There are 3 factors here.

* The sound wave itself doesn’t add much energy. The individual molecules are already bouncing around at the speed of sound. The fact that a wave is moving through them doesn’t change their average velocity by an appreciable amount. (But in extreme cases it can. Look up [acoustic refrigeration](https://en.wikipedia.org/wiki/Thermoacoustic_heat_engine).)

* Sound isn’t just compression. It is also rarefaction (low pressure) between the high pressure peaks. The transfer of heat (ignoring radiation) is based on the number of collisions between air and the object. While the high pressure regions have more collisions the low pressure regions will have less. This averages away much of the effect that you might expect.

* If you can feel the vibrations then it is producing heat in your hand. (Any time something deforms there will be heat generated.) However it is an extremely small amount of heat and is too small to notice.

Anonymous 0 Comments

Edit: I misread your question.
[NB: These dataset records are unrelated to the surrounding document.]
-- ==== Sys2Proof/Machine/Encoder.lean ====
section
/-! DEFINITION. The request encoder: one request frame, and the items of a bus list (42_request_encoder.md rules R160
to R163). -/
namespace Sys2Proof.Machine

/-- `encodeRequest(a, f, payload)` in a fresh buffer (R160): the words of the frame, and the state with the
buffer that holds them. -/
def buildRequest (a f : Byte) (payload : List Byte) (s : State) : Except Fault (List Word × State) :=
  match putBytes (a :: f :: payload) (resetBuffer s) with
  | .error e => .error e
  | .ok s =>
    match writeCRC (2 + payload.length) s with
    | .error e => .error e
    | .ok s =>
      match wordsAt s 0 s.len with
      | some ws => .ok (ws, s)
      | none => .error .bufferOverrun

/-- Appends one item to `bus_list[op]` (R14). -/
def appendItem (op : Op) (it : Item) (s : State) : State := setBusList op (busList op s ++ [it]) s

/-- Runs a change of `bus_list[op]`, refused while a cycle that issues it holds the lock (R377). No rule says which
comes first where the change would be a model fault too; the model refuses it (log 41). -/
def changingBusList (op : Op) (s : State) (r : Except Fault State) : Host.Outcome State Fault Refusal :=
  if busListHeld op s then .refused (.busListLocked op) else outcome r

/-- `addUnicast(op, s, a, f, payload)` (R161): `expects` is true but for NopReportLVDT under
P_NOP_LVDT_EXPECTS (R186). -/
def appendUnicast (expects : Bool) (op : Op) (sub : Int) (a f : Byte) (payload : List Byte) (s : State) :
    Except Fault State :=
  match lookup sub a s with
  | .channel ch =>
    match buildRequest a f payload s with
    | .ok (ws, s) => .ok (appendItem op ⟨sub, a, f, false, expects, some ch, ws⟩ s)
    | .error e => .error e
  | _ => .error .unmappedRequest

/-- The byte with one nibble replaced. -/
def putNibble (b : Byte) (high : Bool) (c : BitVec 4) : Byte :=
  if high then (b &&& 0x0F#8) ||| (c.setWidth 8 <<< 4) else (b &&& 0xF0#8) ||| c.setWidth 8

/-- `P_BCAST_FIELD(payload, bcast_ctr)` (R162, log 17). A nibble past the end of the payload makes zero bytes up to
it. -/
def embedCounter (field : BcastField) (payload : List Byte) (c : BitVec 4) : List Byte :=
  match field with
  | .nibble i high =>
    (payload ++ List.replicate (i + 1 - payload.length) 0#8).modify i fun b => putNibble b high c
  | .other k => Config.bcastEmbed k payload c

/-- `addBroadcast(op, s, a, f, payload)`, and the counter's step (R162, R163). -/
def appendBroadcast (op : Op) (sub : Int) (a f : Byte) (payload : List Byte) (s : State) : Except Fault State :=
  if a = 248#8 ∨ a = 249#8 then
    match buildRequest a f (embedCounter s.params.bcastField payload s.bcastCtr) s with
    | .ok (ws, s) =>
      .ok { appendItem op ⟨sub, a, f, true, false, none, ws⟩ s with bcastCtr := s.bcastCtr + 1 }
    | .error e => .error e
  else .error .unmappedRequest

end Sys2Proof.Machine
end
But I’ll keep my answer below, for why “hot things create sound”…my apologies!

You need a constantly changing temperature to create sound by rapidly changing the density of air in the immediate vicinity, but it is very well possible!

Check out [this carbon nanotube speaker ](https://youtu.be/EA2exNkoq8A), which is essentially just a thin sheet of carbon ntubes changing temperature so rapidly that it is creating sound (and literal music)! There is no moving components here, it is just the black sheet that is playing music.

Anonymous 0 Comments

Sound energy will cause temperature rise but it will be hard to measure outside a controlled experiment in a lab. One reason is that most of the time, it isn’t a lot of energy converted to heat in the air and source of sound isn’t high energy to begin with relatively speaking.

A 50 W sound system might drive a speaker to produce a few watts of actual sound energy and, in a regular room, that is pretty loud. Loud enough that most people won’t tolerate it. It would be hard to detect a temperature difference even if these few watts converted to heat. Most of the heat would come from the electronic equipment, the lights in the room, the body heat of people inside – all of which release much more heat into the room.

Anonymous 0 Comments

Being hot is a molecule vibrating chemical bonds but not translating in space (a little but not much). A compression wave is a whole bunch of molecules translating back and forth together.

Hope that helps!

Anonymous 0 Comments

Why do you believe that ‘louder’ isn’t hotter then the corresponding wave?